The Head of Quality at Vedanta Biosciences will be responsible for leading the Quality Assurance, Quality Control, and Clinical Quality Assurance functions. They will oversee clinical trial and product compliance globally, manage and improve existing quality systems, and ensure appropriate controls for in-house manufacturing capabilities. The role also involves managing third-party vendors, overseeing and guiding QC personnel, and ensuring inspection readiness and QA support. The Head of Quality will play a key role in developing the Quality team and setting goals aligned with Vedanta's corporate and quality objectives. They should have deep knowledge of cGXP requirements and experience in biotherapeutics manufacturing.
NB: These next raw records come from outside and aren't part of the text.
theorem execPowerOnResetRelease_steps {σ : State} (rank : Bool) (waitOd : Bool) (orderMet : Bool) : Answers [.mem, .code, .pool, .boxes, .rows, .draws, .power, .modes, .irq, .acks, .culvert, .bells, .hush, .replies, .drops, .chanN, .chanK, .engine, .work, .settings, .events, .changes, .counting, .ports, .tx, .sieve, .govs, .sluice, .lamps, .buses, .heads, .pair, .journal, .tag, .mgmt, .inject, .dozeEvents] σ (execPowerOnResetRelease rank waitOd orderMet σ) := by
  unfold execPowerOnResetRelease
  (try dsimp only)
  repeat' (first | with_reducible assumption | with_reducible exact Steps.refl _ _ | ((with_reducible refine covers_self ?_); rfl) | with_reducible apply Answers.next | with_reducible apply State.afterReset_steps | with_reducible apply Answers.ite | with_reducible apply Steps.ite | (intro _ _ _) | (intro _ _) | split | (dsimp only [id]))

theorem execResetComplete_steps {σ : State}  : Answers [.mem, .rows, .power, .modes, .irq, .counting, .tag] σ (execResetComplete σ) := by
  unfold execResetComplete
  (try dsimp only)
  repeat' (first | with_reducible assumption | with_reducible exact Steps.refl _ _ | ((with_reducible refine covers_self ?_); rfl) | with_reducible apply Answers.next | with_reducible apply State.setCounting_steps | with_reducible apply State.setPower_steps | with_reducible apply State.setModes_steps | with_reducible apply State.setTag_steps | with_reducible apply State.modesDone_steps | ((with_reducible refine State.clearMem_in_steps (r := .rows) ?_ ?_ ?_); (focus (simp only [Part.within, portRowAt, viewRowAt, sieveRowAt, weirRowAt, lampRowAt, headRowAt, busRowAt, firstSecondAt, resetStampAt, cellAt, bytesAt, leBytes_length, List.length_take, List.length_drop, List.length_append, List.length_cons, List.length_nil, State.memBytes_length]; (repeat' split) <;> omega))) | with_reducible apply Answers.ite | with_reducible apply Steps.ite | (intro _ _ _) | (intro _ _) | split | (dsimp only [id]))

theorem execSupplyCollapse_steps {σ : State}  : Answers [.mem, .code, .pool, .boxes, .rows, .draws, .power, .modes, .irq, .acks, .culvert, .bells, .hush, .replies, .drops, .chanN, .chanK, .engine, .work, .settings, .events, .changes, .counting, .ports, .tx, .sieve, .govs, .sluice, .lamps, .buses, .heads, .pair, .journal, .tag, .mgmt, .inject, .dozeEvents] σ (execSupplyCollapse σ) := by
  unfold execSupplyCollapse
  (try dsimp only)
  repeat' (first | with_reducible assumption | with_reducible exact Steps.refl _ _ | ((with_reducible refine covers_self ?_); rfl) | with_reducible apply Answers.next | with_reducible apply State.afterReset_steps | with_reducible apply Answers.ite | with_reducible apply Steps.ite | (intro _ _ _) | (intro _ _) | split | (dsimp only [id]))
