/-- Settles O60: the scan by the equations of `mgmtEnd`, `mgmtStart` and `mgmtStuck`, the loops by what `beginLoop` and
`endLoop` leave on the port. -/
theorem managementBusAndLoopbacks : Obligations.ManagementBusAndLoopbacks := by
  refine ⟨fun s i hw hs hi ha hd => ?_, fun s i k hw hs hi ha => ?_, fun s i h => exec_mgmtEntryDue_ignored h,
    fun s i d hw ha hn hd => ?_, fun s i hw ha hn hd => ?_, fun s i hw ha hn hd => ?_, fun s i r hw ha hs hn hr => ?_,
    fun s n => exec_busRecovery_freed n, fun s r hw hs ha hr => ?_, fun s _ => exec_mbStuckRecheck_held,
    fun s m p h hp free hn => ?_, fun s m p h hp free hn => ?_, fun s m p h hp busy => exec_loopback_busy hp h busy,
    fun s m p h hp free => ?_, fun s m p h hp busy => exec_ampSweep_busy hp h busy, fun s p l a n hw hs ha => ?_⟩
  · have hx := exec_mgmtEntryDue hw hs hi
    exact ⟨_, hx, State.scanDueNow_start hw hs hi ha hd, only_parts_of_exec hx⟩
  · have hx := exec_mgmtEntryDue hw hs hi
    have busy : (s.scanDueNow i).mgmt.active ≠ none := by
      show s.mgmt.active ≠ none
      simp [ha]
    refine ⟨_, hx, ?_, only_parts_of_exec hx⟩
    rw [State.mgmtStart_busy busy]
    rfl
  · have hx := exec_mgmtTransactionEnd_good hw ha d
    obtain ⟨active, status, data, stamp, others, bell⟩ := State.mgmtRead_ended (d := d) (i := i) (State.up_of_works hw) hn hd
    exact ⟨_, hx, active, status, data, stamp, others, bell, only_parts_of_exec hx⟩
  · have hx := exec_mgmtTransactionEnd_nak hw ha
    obtain ⟨active, status, data, stamp, others, bell⟩ := State.mgmtEnd_ended (i := i) (x := 1) (State.up_of_works hw) hn hd
    exact ⟨_, hx, active, status, data, stamp, others, bell, only_parts_of_exec hx⟩
  · have hx := exec_stretchFault hw ha
    obtain ⟨active, status, data, stamp, others, bell⟩ := State.mgmtEnd_ended (i := i) (x := 2) (State.up_of_works hw) hn hd
    exact ⟨_, hx, active, status, data, stamp, others, bell, only_parts_of_exec hx⟩
  · have hx := exec_busRecovery hw ha hs hr
    have mgmt : s.mgmtStuck.mgmt = { s.stuckRung.mgmt with results := s.stuckShown.mgmt.results } := by
      rw [s.mgmtStuck_state hn]
      show ({ s.stuckShown.mgmt with active := none } : Mgmt) = _
      rw [s.stuckShown_kept.mgmt, State.stuckRung_mgmt]
    have bell : s.stuckRung.chanN.bellIn.getLsbD 7 = true := State.stuckRung_bell (State.up_of_works hw)
    rw [State.stuckRung_mgmt] at mgmt
    refine ⟨_, hx, ?_, ?_, ?_, fun k on => ?_, fun k off => ?_, s.mgmtStuck_steps'.bell bell, only_parts_of_exec hx⟩
    · rw [mgmt]
    · rw [mgmt]
    · rw [mgmt]
    · obtain ⟨t, same, -, left⟩ := s.stuckShown_result k
      rw [mgmt]
      show (s.stuckShown.mgmt.results.get k).status = 3
      rw [left, State.showStuck, same, on, if_pos rfl, State.scanStatus_results, if_pos rfl]
    · obtain ⟨t, same, met, left⟩ := s.stuckShown_result k
      rw [mgmt]
      show s.stuckShown.mgmt.results.get k = _
      rw [left, State.showStuck, same, off, if_neg Bool.false_ne_true, met]
  · have hx := exec_mbStuckRecheck hw hs hr
    have rings : Steps [.irq, .bells, .mgmt] s ((s.setMgmt fun m => { m with stuck := false }).ring bellMgmt) :=
      State.ring_steps _ (State.setMgmt_steps _ (Steps.refl _ s) rfl) rfl
    have bell : ((s.setMgmt fun m => { m with stuck := false }).ring bellMgmt).chanN.bellIn.getLsbD 7 = true := by
      refine State.ring_bell (bit := bellMgmt) ?_ (by decide)
      exact State.up_of_works hw
    have mgmt : ((s.setMgmt fun m => { m with stuck := false }).ring bellMgmt).mgmt = { s.mgmt with stuck := false } :=
      State.ring_mgmt _ _
    generalize (s.setMgmt fun m => { m with stuck := false }).ring bellMgmt = u at hx rings bell mgmt
    refine ⟨_, hx, ?_, fun k on => ?_, ?_,
      (State.dueScan_steps (ps := [.mgmt]) (Steps.refl _ u) rfl).bell bell, only_parts_of_exec hx⟩
    · rw [State.dueScan_eq, State.mgmtStart_stuck]
      show u.mgmt.stuck = false
      rw [mgmt]
    · rw [State.dueScan_eq]
      exact State.mgmtStart_due (State.scanMask_bit ((State.scanOn_congr (rings.same .settings) k).trans on))
    · rw [State.dueScan_results, mgmt]
  · have hx := exec_loopback hp h free
    have all : Steps [.work, .mem, .pool, .ports, .tx, .sluice] s (s.served.loopedBy p (byteAt m.payload 1)) :=
      (s.served_steps.widen rfl).step (State.loopedBy_steps _ _ _) rfl
    have kept := (State.changed_keeps (s.served.loopedBy p (byteAt m.payload 1)) m 0x0904 []).port_eq p
    obtain ⟨on, port⟩ := s.served.beginLoop_port p (if byteAt m.payload 1 = 1 then .internal else .external)
    rw [← State.loopedBy_begins hn, ← kept] at port
    have loop : (if byteAt m.payload 1 = 1 then Loop.internal else Loop.external) ≠ .off := by split <;> decide
    refine ⟨_, hx, State.changed_replied all, State.changed_counted (State.serves_of_offers h) all, ?_, ?_, ?_, ?_,
      fun one => ?_, only_parts_of_exec hx⟩
    · rw [port]
      exact Port.arm_loop _
    · rw [port]
      exact Port.arm_fifo _
    · rw [port]
      exact Port.looped_armed (q := s.served.port p) loop
    · rw [port]
      exact Port.arm_asm _
    · rw [port, if_pos one, Port.drive_driver, show ((s.served.port p).looped .internal).loop = .internal from Port.arm_loop _]
      exact Bool.and_false on
  · have hx := exec_loopback hp h free
    have all : Steps [.work, .mem, .pool, .ports, .tx, .sluice] s (s.served.loopedBy p (byteAt m.payload 1)) :=
      (s.served_steps.widen rfl).step (State.loopedBy_steps _ _ _) rfl
    have kept := (State.changed_keeps (s.served.loopedBy p (byteAt m.payload 1)) m 0x0904 []).port_eq p
    refine ⟨_, hx, State.changed_replied all, State.changed_counted (State.serves_of_offers h) all, ?_, only_parts_of_exec hx⟩
    rw [kept, hn]
    exact State.endLoop_loop _ p
  · have hx := exec_ampSweep hp h free
    exact ⟨_, hx, State.accept_replied _ m 0x0905 _, State.accept_accepted _ m 0x0905 _, only_parts_of_exec hx⟩
  · have hx := exec_ampSweepDone (l := l) hw hs ha
    exact ⟨_, hx, State.complete_replied s a 0 _, State.complete_accepted s a 0 _, only_parts_of_exec hx⟩
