/-- The record of a non-FREE slot (R42). Level 0 is an absent alert level. `tickDue` says that the second tick in progress
brings the slot to 0 (log 5), `tempMark` that the last reading of its point's channel reached its AT_TEMP threshold, and
`probeMark` that the last PRB reading reached its PROBE stop (log 6). -/
structure Timer where
  kind : Kind
  point : Option Point
  owner : Owner
  phase : Phase
  duration : Nat
  remaining : Nat
  start : Start
  probe : Option Int
  follower : Option Handle
  pause : PerPause Bool
  level : Nat
  endCause : Option EndCause
  tickDue : Bool
  tempMark : Bool
  probeMark : Bool
  deriving DecidableEq, Repr

/-- A slot of the Timer Table: its generation, and its record while it is not FREE (R42). -/
structure Slot where
  gen : Byte
  timer : Option Timer
  deriving DecidableEq, Repr

structure Tme where
  /-- the 24 slots, in order (R42) -/
  slots : List Slot
  /-- the halt in force (R69) -/
  halt : Bool
  deriving DecidableEq, Repr

/-! ## Sequence Unit (R74 to R86) -/

/-- The end action of a step (R76). -/
inductive EndAction where
  | next | pauseForAck
  deriving DecidableEq, Repr

/-- A step of a cooking program (R76). The element mask is the bitmap of R206: bit `i` for L`i`. -/
structure Step where
  duration : Nat
  mask : Byte
  cap : Nat
  action : EndAction
  deriving DecidableEq, Repr

/-- The state of a channel (R74). -/
inductive ChanState where
  | empty | loading | ready | active | waitingAck | done | failed
  deriving DecidableEq, Repr

/-- Where a channel's steps came from (R74). -/
inductive StepSource where
  | stored
  | library (index : Nat)
  deriving DecidableEq, Repr

/-- Why the last load gave no program (R74). -/
inductive FailCause where
  | memNack | memBus | badRecord | wrongPoint
  deriving DecidableEq, Repr

/-- A channel record (R74). The step count is the length of the buffer; the current step counts from 1. -/
structure Channel where
  state : ChanState
  steps : List Step
  source : Option StepSource
  current : Option Nat
  slot : Option Handle
  control : Option Port
  fail : Option FailCause
  deriving DecidableEq, Repr

/-! ## Program Memory Controller (R87 to R95) -/

/-- The bus state (R88). -/
inductive BusState where
  | idle | waitFree | transfer | retryWait | pollWait
  deriving DecidableEq, Repr

/-- Who may have a job in the queue (R89). -/
inductive Requester where
  | channel (c : SeqChan)
  | supervisor
  deriving DecidableEq, Repr

/-- The kind of a job (R89): a READ with its issuing role, a WRITE with its 64-byte record. -/
inductive JobKind where
  | read (issuer : Port)
  | write (record : List Byte)
  deriving DecidableEq, Repr

/-- A memory job (R89). -/
structure Job where
  kind : JobKind
  index : Nat
  requester : Requester
  discard : Bool
  deriving DecidableEq, Repr

/-- The outcome of a job (R93). -/
inductive JobEnd where
  | ok | memNack | memTimeout | memBus | memVerify
  deriving DecidableEq, Repr

/-- The transfer a job is at: page `j` of a write or burst `j` of a read or readback (R90, R92). -/
inductive Transfer where
  | page (j : Nat)
  | burst (j : Nat)
  deriving DecidableEq, Repr

/-- The progress of the job in flight: its transfer, the attempts of it that failed, the unacknowledged polls, the bytes
read so far, and the settings it started with (R87, R90, R92). -/
structure Progress where
  transfer : Transfer
  attempts : Nat
  polls : Nat
  bytes : List Byte
  device : Nat
  base : Nat
  deriving DecidableEq, Repr

/-- The last result of each requester (R93, R94). -/
structure Results where
  ov : Option (JobEnd × Nat)
  gr : Option (JobEnd × Nat)
  supervisor : Option (JobEnd × Nat)
  deriving DecidableEq, Repr

structure Pmc where
  /-- device address and library base (R87) -/
  device : Nat
  base : Nat
  /-- bus state (R88) -/
  bus : BusState
  /-- job queue, oldest first; the oldest is in flight (R89) -/
  jobs : List Job
  /-- progress of the job in flight -/
  progress : Progress
  /-- last result per requester (R93) -/
  results : Results
  deriving DecidableEq, Repr

/-! ## Slice Planner (R96 to R120) -/

/-- A Load Table record (R96); power 0 is a load not fitted. -/
structure LoadRecord where
  power : Nat
  carry : Bool
  pin : Option Nat
  deriving DecidableEq, Repr

/-- A plan entry (R99). -/
structure Entry where
  d : Nat
  r : Nat
  g : Nat
  s : Option Nat
  p : Nat
  pinned : Bool
  shortfall : Bool
  deriving DecidableEq, Repr

/-- A plan record (R99). -/
structure Plan where
  serial : BitVec 16
  budget : Nat
  entries : PerLoad Entry
  deriving DecidableEq, Repr

/-- The restriction a channel presents for a load (R76). -/
inductive Restriction where
  | free
  | capped (cap : Nat)
  | held
  deriving DecidableEq, Repr

/-- What a pass reads of one load (R108): its point's gate, its stored duty, its restriction, its Load Table record, its
arrears, and its run in the active plan. -/
structure LoadInput where
  gateOpen : Bool
  duty : Nat
  restriction : Restriction
  record : LoadRecord
  arrears : Nat
  start : Option Nat
  grant : Nat
  deriving DecidableEq, Repr

/-- The snapshot of a pass (R108), with its serial. -/
structure Snapshot where
  serial : BitVec 16
  running : Bool
  loads : PerLoad LoadInput
  budget : Nat
  rank : Rank
  deriving DecidableEq, Repr

/-- The pending status with what the pending record or the pass in flight holds (R99, R108). -/
inductive Pending where
  | none
  | building (snapshot : Snapshot)
  | complete (plan : Plan)
  deriving DecidableEq, Repr

structure Spl where
  /-- Load Table (R96) -/
  loads : PerLoad LoadRecord
  /-- budget (R98) -/
  budget : Nat
  /-- active plan (R99) -/
  active : Plan
  /-- pending status, record and pass in flight (R99, R108) -/
  pending : Pending
  /-- serial of the last pass started (R108) -/
  serial : BitVec 16
  /-- arrears (R103) -/
  arrears : PerLoad Nat
  /-- withdrawal set (R115) -/
  withdrawals : PerLoad Bool
  /-- repeat counter (R112) -/
  repeats : Nat
  deriving DecidableEq, Repr

/-! ## Drive Unit (R121 to R142) -/

/-- A sample (R125): the slice, the contacts closed, the valves open, and the lines driven in it. -/
structure Sample where
  slice : Fin 40
  closed : PerLoad Bool
  opened : PerGas Bool
  en : PerLoad Bool
  gp : PerGas Bool
  deriving DecidableEq, Repr
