-- ==== Sys2Proof/Machine/Control.lean ====
section
/-! DEFINITION. The State Controller: resets and the self-test, commit, hold, resume and restart, and the fault record's
requests (R171 to R186). -/

namespace Sys2Proof.Machine

/-! ## Cold reset and self-test (R179, R180) -/

/-- COLD_RESET (R179): every block at its cold-reset value; what the model adds, the queue and the count of free values,
stays. -/
def execColdReset (s : State) : Host.Outcome State Fault Refusal :=
  .next ((State.reset.setFree s.free).setPending s.pending)

/-- The first line found out of its off state (R180). -/
def firstLine (lines : BitVec 28) : Option (Fin 28) := (List.finRange 28).find? fun n => lines.getLsbD n.val

/-- The failing part of a self-test, NONE where it passes (R180). -/
def failingPart (found : SelfTestFindings) : FailingPart :=
  match found.march with
  | some .timerStore => .timerStore
  | some .planStore => .planStore
  | none =>
    if found.plannerFault || !referenceMet referenceProblem.plan then .planner
    else match firstLine found.lines with
      | some n => .output n
      | none => .none

/-- The stores as a march test that passes leaves them (R73, R119, R180). -/
def State.marched (s : State) (found : SelfTestFindings) : State :=
  if found.march.isNone then (s.setTme Tme.reset).setSpl Spl.reset else s

/-- The self-test result stored (R180). -/
def State.storeSelfTest (s : State) (v : SelfTestStatus) (f : FailingPart) : State :=
  s.setStc { s.stc with selfTest := { status := v, failing := f, part := none } }

/-- The self-test fails: SELFTEST latched, LOCKOUT entered (R179). -/
def State.selftestFails (s : State) (f : FailingPart) : State :=
  ((s.storeSelfTest .fail f).latch (.plain .selftest)).enterState .lockout

/-- The end of the self-test (R179). -/
def State.endSelftest (s : State) (found : SelfTestFindings) : State :=
  if s.stc.op = .selftest then
    match failingPart found with
    | .none => ((s.marched found).storeSelfTest .pass .none).enterState .config
    | f => (s.marched found).selftestFails f
  else s

/-- SELFTEST_END (R179, R180). -/
def execSelftestEnd (found : SelfTestFindings) (s : State) : Host.Outcome State Fault Refusal :=
  event s (s.endSelftest found)

/-- SELFTEST_TIME_LIMIT (R179); the stores that a march test was at stay as they stood (log 14). -/
def execSelftestTimeLimit (s : State) : Host.Outcome State Fault Refusal :=
  event s (if s.stc.op = .selftest then s.selftestFails .timeLimit else s)

/-! ## CFG_COMMIT (R176) -/

/-- The operating state as a code, in the order of R171. -/
def OpState.code : OpState → Nat
  | .selftest => 0
  | .config => 1
  | .run => 2
  | .hold => 3
  | .lockout => 4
• Lead the Quality Assurance (QA), Quality Control (QC), and Clinical Quality Assurance (CQA) functions
• Provide phase-appropriate GXP Quality guidance for investigational programs
• Oversee clinical trial and product compliance globally
• Manage and improve existing quality systems
• Expand the existing Quality Management System (QMS)
• Develop documents and train personnel
• Provide quality oversight of Live Biotherapeutic Product (LBP) manufacturing
• Handle QA aspects of third-party vendors through site audits, establishment of Quality Agreements, major deviation review, and batch disposition/release
• Oversee and guide QC personnel responsible for external analytical testing
• Manage PAI and BIMO inspection readiness and QA support of post-approval pharmacovigilance systems
• Ensure products, procedures, and practices meet quality and regulatory standards
• Facilitate risk-based decision-making
• Manage, develop, and build the Quality team
• Set short-term and long-term goals aligned with corporate and quality goals
• Stay updated on changing regulations and practices
• Collaborate with executive and functional leaders to ensure adherence to company and Quality Policies, Guidelines, Programs, and Systems
• Provide expertise and guidance in interpreting government regulations and guidelines
• Assess and recommend quality resources to support compliance and corporate goals
• Establish cooperative relationships with external organizations and internal departments
• Report on Key Performance Indicators and make improvements as needed
• Lead the expansion of the QMS and implementation of electronic systems
• Support budget development and maintenance
• Ensure timelines and costs are met
• Drive the use of strategies, technologies, resources, and processes in support of quality initiatives

• BS/MS in a relevant scientific discipline (e.g., Microbiology, Biochemistry), 15+ years of relevant professional experience
• 10+ years' experience in Quality Management with several years in a biotherapeutics manufacturing setting
• Deep knowledge of cGXP requirements, with an understanding of phase-appropriate clinical and commercial expectations
• Experience with FDA, QP, and EMA/MHRA inspections and audits
• Experience directly supporting on-site production, including responsibility for product disposition
• A proven track record of leadership, people management, and effective interpersonal and communication skills
• Ability to prioritize

• Competitive salary and benefits package
• Opportunity to lead and manage a multi-faceted team of Quality professionals
• Deliver phase-appropriate GXP Quality guidance for investigational programs
• Oversee clinical trial and product compliance globally
• Expand the existing Quality Management System (QMS)
• Develop documents and provide training to personnel
• Quality oversight of Live Biotherapeutic Product (LBP) manufacturing
• Handle QA aspects of third-party vendors through site audits and establishment of Quality Agreements
• Oversee and guide QC personnel responsible for external analytical testing
• Manage PAI and BIMO inspection readiness and QA support of post-approval pharmacovigilance systems
• Knowledge of computerized system validation and Annex 11/Part 11 is critical to success in the role
• Opportunity to set short-term and long-term goals aligned with corporate and quality goals
• Actively survey and share information on changing regulations and practices
• Collaborate with executive and functional leaders to ensure adherence to company and Quality Policies, Guidelines, Programs, and Systems
• Establish cooperative relationships with Contract Manufacturing Organizations, parent and affiliate organizations, and internal departments
• Report on Key Performance Indicators and make improvements and adjustments as indicated by changes in trends
• Lead the expansion of the QMS, including strategic implementation of electronic systems
• Support development and maintenance of operating and capital expense budgets
• Drive the use of strategies, technologies, resources, and processes in support of quality initiatives
• Opportunity to work in a pioneering company in the field of microbiome therapies
• Equal employment opportunity and non-discrimination policy
• Reasonable accommodations for qualified individuals with disabilities
• COVID-19 vaccination requirement with accommodations for qualifying medical conditions or religious objections.